1 loop, best of 1: 117 msec per loop

Adding the necessary imports to the time counted (which would also themselves incur the same cost, at least with a semi-naive implementation) doubles the time taken by the latter to over 200 milliseconds:

$ python -m timeit -n 1 -r 1 "import sys; 'mymodule' in sys.stdlib_module_names"
1 loop, best of 1: 15 usec per loop
$ python -m timeit -n 1 -r 1 "import importlib.metadata; 'mymodule' in {*importlib.metadata.packages_distributions()}"
1 loop, best of 1: 222 msec per loop

Of course, this all assumes the check is implemented in Python; if its implemented in C, then the former will be perhaps an order of magnitude or more faster still, while the latter would essentially not benefit at all, as it is constrained by IO and the existing importlib.metadata.packages_distributions() implementation.

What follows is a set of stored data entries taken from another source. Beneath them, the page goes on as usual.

-- ==== Sys2Proof/Machine/Flags.lean ====
section
/-! DEFINITION. What the instructions write into the flag register VF (10_state.md R23), and the two orders in which a
flag and a result are written (00_scope.md R16, 42_alu.md R165, D3; log 10). -/

namespace Sys2Proof.Machine

/-- The number of the flag register VF (R23). -/
abbrev vf : RegIdx := 15

/-- A flag as the byte 1 or 0. -/
def flagByte (c : Bool) : Byte := if c then 1 else 0

/-- The carry of `8xy4`: 1 when the sum passes 255 (R158). -/
def carryFlag (a b : Byte) : Byte := flagByte (decide (a.toNat + b.toNat > 255))

/-- The flag of `8xy5` and `8xy7`: 1 when the minuend is strictly greater than the subtrahend (R159, R160). -/
def greaterFlag (a b : Byte) : Byte := flagByte (decide (a.toNat > b.toNat))

/-- The bit `8xy6` shifts out (R161). -/
def shiftRightFlag (t : Byte) : Byte := flagByte (t.getLsbD 0)

/-- The bit `8xyE` shifts out (R162). -/
def shiftLeftFlag (t : Byte) : Byte := flagByte (t.getLsbD 7)

/-- The flag of `Fx1E`: 1 when the sum passes `0xFFF` (R181). -/
def indexFlag (i : Word) (a : Byte) : Byte := flagByte (decide (i.toNat + a.toNat > 0xFFF))

/-- `V[15] <- flag; V[x] <- result`: with x = 15 the result lands last and the flag is lost (R165). -/
def State.writeFlagThen (s : State) (x : RegIdx) (flag result : Byte) : State := (s.setV vf flag).setV x result

/-- `V[x] <- result; if Q_LOGIC then V[15] <- 0` (R155 to R157). -/
def State.writeLogic (s : State) (x : RegIdx) (result : Byte) : State :=
  if s.cfg.qLogic then (s.setV x result).setV vf 0 else s.setV x result

end Sys2Proof.Machine
end

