-- ==== Sys2Proof/Machine/Launch.lean ====
section
/-! DEFINITION. What the host does before the first cycle (70_reset_and_hazards.md R262): configure the core (R246) and
load a program (R70, R250); and the inputs it supplies for the cycles of the run (R113, R117). A run is
`(State.launch cfg fb image).supply inputs` and then steps; the host's stop is the environment ceasing to step (R120). -/

namespace Sys2Proof.Machine

/-- Reset under the host's configuration, with the display holding what it holds at launch (R42, R246, R260). -/
def State.construct (cfg : Config) (fb : Display) : State := { State.reset with cfg := cfg, fb := fb }

/-- Write a program image from `0x200` up, before the first cycle. An image that runs past `0xFFF` leaves the machine
halted with AddressOutOfRange(0x1000) and the bytes up to `0xFFF` written (R70, R263, D26). -/
def State.loadProgram (s : State) (image : List Byte) : State :=
  match s.storeBytes image 0x200 with
  | .ok t => t
  | .error t => t

/-- Configuration and program load together (R262). -/
def State.launch (cfg : Config) (fb : Display) (image : List Byte) : State :=
  (State.construct cfg fb).loadProgram image

/-- The inputs the host supplies for the coming cycles; after them each cycle reads free values (log 5). -/
def State.supply (s : State) (inputs : List CycleInput) : State := { s with inputs := inputs }

end Sys2Proof.Machine
end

On the whole, just checking stdlib module names and with some other simplifications, a minimal Python implementation could look like this:

import sys
from pathlib import Path

def maybe_shadows(module):
    return (Path(module.__file__).parent == Path().resolve()
            and module.__name__ in sys.stdlib_module_names)

The check would also only be run if not sys.flags.safe_path, which is generally recommended, and will hopefully eventually become the default in the future.

Therefore, given the performance impact is only on the order of a 0.1% (1-10 us) or less slowdown in typical import times, even without optimization, it seems worth at least considering to me.

Arne · June 19, 2023, 2:07pm

Thanks a lot for the insight and benchmark! Good to know that there is such a difference in bang-per-buck between stdlib and 3rd party.

ajoino · June 20, 2023, 11:06am

@pablogsal Do you think it would be possible to enhance the error message of ImportError in the case where a stdlib module might be shadowed?

pablogsal · June 20, 2023, 11:21am

I will give it a go when I have some time

Arne · June 21, 2023, 8:56am

Writing a shadowing-check for ImportError specifically would mean that

math.py

try:
    from math import ceil
except Exception as e:
    print(type(e))  # ImportError, will get a helpful message.
try:
    import math
    math.ceil(2.3)
except Exception as e:
    print(type(e))  # AttributeError, won't get a helpful message.
                    # could also be a TypeError, ValueError, ... depending 
                    # on what specifically was shadowed in which way

ajoino · June 21, 2023, 10:22am

Yeah it’s hard to do this generally, wether you go for exceptions or warnings.